Efficiency Metrics System

Why Track Efficiency?

ToolOrchestra achieves 70% cost reduction vs GPT-5 by explicitly optimizing for efficiency. Loki Mode should track:

  • Token usage per task (input + output)
  • Wall clock time per task
  • Agent spawns per task
  • Retry count before success

Efficiency Tracking Schema

{
  "task_id": "task-2026-01-06-001",
  "correlation_id": "session-abc123",
  "started_at": "2026-01-06T10:00:00Z",
  "completed_at": "2026-01-06T10:05:32Z",
  "metrics": {
    "wall_time_seconds": 332,
    "agents_spawned": 3,
    "total_agent_calls": 7,
    "retry_count": 1,
    "retry_reasons": ["test_failure"],
    "recovery_rate": 1.0,
    "model_usage": {
      "haiku": {"calls": 4, "est_tokens": 12000},
      "sonnet": {"calls": 2, "est_tokens": 8000},
      "opus": {"calls": 1, "est_tokens": 6000}
    }
  },
  "outcome": "success",
  "outcome_reason": "tests_passed_after_fix",
  "efficiency_score": 0.85,
  "efficiency_factors": ["used_haiku_for_tests", "parallel_review"],
  "quality_pillars": {
    "tool_selection_correct": true,
    "tool_reliability_rate": 0.95,
    "memory_retrieval_relevant": true,
    "goal_adherence": 1.0
  }
}

Why capture these metrics? (Based on multi-agent research)

  1. Capture intent, not just actions (Hashrocket)

    • "UX debt turns into data debt" - recording actions without intent creates useless analytics
  2. Track recovery rate (Assessment Framework, arXiv 2512.12791)

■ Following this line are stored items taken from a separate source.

/-- One issue of thread `g` (03 R65 gives the order of the encoding faults). -/
def issueWith (exec : Instr → State → Out) (g : Nat) (s : State) : Out :=
  match s.thread? g with
  | none => .next s
  | some t =>
    if !s.ready t then .next s
    else
      let half := t.halfOnly || (match t.wait with | some w => w.again && w.half | none => false)
      let s := s.modThread g fun t => { t with wait := none, stat := .running, halfOnly := if t.stream.isSome then t.halfOnly else half }
      let q := s.quad (gidQk g)
      let lead : Option (Nat × Bool) := match q.gang with
        | some x => if t.handler then none else (x.todo.find? (fun e => e.1 == g)).map fun (_, _, _, next, pred) => (next, pred)
        | none => none
      match t.stream with
      | some x => s.streamTurn exec g x
      | none =>
      match (match t.wait with | some w => s.preResume g w | none => s.preIssue g) with
      | some s => .next (s.turn g)
      | none =>
        let pc := t.pc.toNat
        let s := { s.modThread g (fun t => { t with halfOnly := false }) with
          iss := { Issue.none with gid := g, pc := pc, follow := lead.map Prod.fst, half := half } }
        match s.fetch with
        | (_, _, some s) => .next (s.turn g).finish
        | (s, l, none) =>
          let i := pcSlot pc
          let after (n : Nat) := if n < l.nh then pcLine pc + n + 1 else pcLine pc + 65
          let stop (s : State) (cls tval : Nat) : Out := .next ((s.turn g).stop cls tval).finish
          match opIn (t.qmap != 0) l i with
          | none => stop s clsOpcode (l.hw i)
          | some o =>
            if !o.bp then ({ s with iss := { s.iss with succ := after i } }).issueOps exec o none lead
            else if i = l.nh then stop s clsBundle i
            else
              match opAt l (i + 1) with
              | none => stop { s with iss := { s.iss with pc := pc + 1 } } clsOpcode (l.hw (i + 1))
              | some v =>
                let s := { s with iss := { s.iss with succ := after (i + 1) } }
                if v.bp || !s.bundleOk o.instr v.instr then stop s clsBundle i
                else s.issueOps exec o (if half then none else some v) lead

end Sys2Proof.Machine
end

    • recovery_rate = successful_retries / total_retries
    • Paper found "perfect tool sequencing but only 33% policy adherence" - surface metrics mask failures
  3. Distributed tracing (Maxim AI)

    • correlation_id: Links all tasks in a session for end-to-end tracing
    • Essential for debugging multi-agent coordination failures
  4. Tool reliability separate from selection (Stanford/Harvard)

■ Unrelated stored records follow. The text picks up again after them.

-- ==== Sys2Proof/Machine/Barrel.lean ====
section
/-!
DEFINITION. The barrel of a core: the steps BARREL_ISSUE (02 R23, R27, R29; 17 R290) and STEAL_ATTEMPT, before which the threads of
the core that it takes from issue in the same clock (20 R344, R346).
-/
namespace Sys2Proof.Machine

/-- Whether the 8-clock revisit rule lets a thread issue; a thread between the chunks of a stream is free of it (02 R23, 17
R290). -/
def State.revisit (s : State) (t : Thread) : Bool :=
  t.stream.isSome || (match t.lastIssue with | some c => decide (c + 8 ≤ s.clock) | none => true)
/-- Whether the barrel may pick a thread in rotation: a gang's leader issues for the gang while the gang does not stand, and
a member by itself only in its handler, or to go on with what it has begun (02 R23, R29). -/
def State.eligible (s : State) (t : Thread) : Bool :=
  s.ready t && s.revisit t &&
  (match (s.quad (gidQk t.gid)).gang with
   | some x => x.slot != gidSlot t.gid || t.handler || t.wait.isSome || t.stream.isSome ||
               (x.leader == t.gid && !s.gangStands (gidQk t.gid))
   | none => true)
/-- The gang follower of a core whose clock to issue has come (02 R29). -/
def State.followerDue (s : State) (core : Nat) : Option Nat :=
  match (s.quad (ckQuad core)).gang with
  | none => none
  | some x => (x.todo.find? fun e => gidCk e.1 == core && decide (e.2.2.1 ≤ s.clock) &&
      (match s.thread? e.1 with | some t => s.ready t | none => false)).bind fun e =>
      -- a trap in any member stops the gang until its handler returns
      if (gangMembers s.pkg (ckQuad core) x.slot).any fun g => match s.thread? g with
        | some t => t.handler || (match t.wait with | some w => w.why == .super | none => false)
        | none => false
      then none else some e.1
/-- The released thread that the barrel takes first in the 16 clocks after a refill, a gang's leader for its gang: the highest effective priority, then
the lowest slot (02 R27). -/
def State.releasedFirst (s : State) (core : Nat) : Option Nat :=
  let c := s.core core
  let ts := (sortBy gidSlot c.released).filter fun g =>
    match s.thread? g with | some t => s.eligible t | none => false
  if c.relClock + 16 ≤ s.clock then none
  else ts.find? fun g => ts.all fun h => decide (s.eprio h ≤ s.eprio g)
/-- The first eligible slot in ascending cyclic order, from the slot after the one that issued last (02 R23). -/
def State.rotation (s : State) (core : Nat) : Option Nat :=
  ((List.range 16).map fun i => s.gidOf core (((s.core core).last + 1 + i) % 16)).find? fun g =>
    match s.thread? g with | some t => s.eligible t | none => false
/-- The thread that a core issues in this clock; none is a bubble (02 R23). -/
def State.chosen (s : State) (core : Nat) : Option Nat :=
  if (s.core core).issuedAt == some s.clock then none
  else
    match s.followerDue core with
    | some g => some g
    | none =>
      match s.releasedFirst core with
      | some g => some g
      | none => s.rotation core
/-- Step `BARREL_ISSUE`: the choice of the clock; the chosen thread's issue is the machine's next step (02 R23; log 2). -/
def execBarrelIssue (core : Nat) (s : State) : Out :=
  match s.chosen core with
  | some g => .next { s with issueQ := s.issueQ ++ [g] }
  | none => .next s

/-- Step `STEAL_ATTEMPT` of a core (20 R346). A push or pop of the core's own threads goes before a take of the same clock: nothing is
taken while the core has an issue of the clock to make (20 R344). -/
def execStealAttempt (core : Nat) (s : State) : Out :=
  let running := (s.threads.filter fun t => gidCk t.gid == core && t.stat == .running).length
  if 8 ≤ running then .next s
  else
    match s.victim core with
    | some (src, e) => .next (if (s.chosen src).isSome then s else s.take core src e)
    | none => .next s

end Sys2Proof.Machine
end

    • tool_selection_correct: Did we pick the right tool?
    • tool_reliability_rate: Did the tool work as expected? (tools can fail even when correctly selected)
    • Key insight: "Tool use reliability" is a primary demo-to-deployment gap
  5. Quality pillars beyond outcomes (Assessment Framework)

    • memory_retrieval_relevant: Did episodic/semantic retrieval help?
    • goal_adherence: Did we stay on task? (0.0-1.0 score)

Efficiency Score Calculation

def calculate_efficiency_score(metrics, task_complexity):
    """
    Score from 0-1 where higher is more efficient.
    Based on ToolOrchestra's efficiency reward signal.
    """
    # Baseline expectations by complexity
    baselines = {
        "trivial": {"time": 60, "agents": 1, "retries": 0},
        "simple": {"time": 180, "agents": 2, "retries": 0},
        "moderate": {"time": 600, "agents": 4, "retries": 1},
        "complex": {"time": 1800, "agents": 8, "retries": 2},
        "critical": {"time": 3600, "agents": 12, "retries": 3}
    }

    baseline = baselines[task_complexity]

    # Calculate component scores (1.0 = at baseline, >1 = better, <1 = worse)
    time_score = min(1.0, baseline["time"] / max(metrics["wall_time_seconds"], 1))
    agent_score = min(1.0, baseline["agents"] / max(metrics["agents_spawned"], 1))
    retry_score = 1.0 - (metrics["retry_count"] / (baseline["retries"] + 3))

    # Weighted average (time matters most)
    return (time_score * 0.5) + (agent_score * 0.3) + (retry_score * 0.2)

Standard Reason Codes

Use consistent codes to enable pattern analysis:

outcome_reasons:
  success:
    - tests_passed_first_try
    - tests_passed_after_fix
    - review_approved
    - spec_validated
  partial:
    - tests_partial_pass
    - review_concerns_minor
    - timeout_partial_work
  failure:
    - tests_failed
    - review_blocked
    - dependency_missing
    - timeout_no_progress
    - error_unrecoverable

retry_reasons:
  - test_failure
  - lint_error
  - type_error
  - review_rejection
  - rate_limit
  - timeout
  - dependency_conflict

efficiency_factors:
  positive:
    - used_haiku_for_simple
    - parallel_execution
    - cached_result
    - first_try_success
    - spec_driven
  negative:
    - used_opus_for_simple
    - sequential_when_parallel_possible
    - multiple_retries
    - missing_context
    - unclear_requirements

Storage Location

.loki/metrics/
├── efficiency/
│   ├── 2026-01-06.json      # Daily efficiency logs
│   └── aggregate.json        # Running averages by task type
└── rewards/
    ├── outcomes.json         # Task success/failure records
    └── preferences.json      # User preference signals

Reward Signal Framework

Three Reward Types (ToolOrchestra Pattern)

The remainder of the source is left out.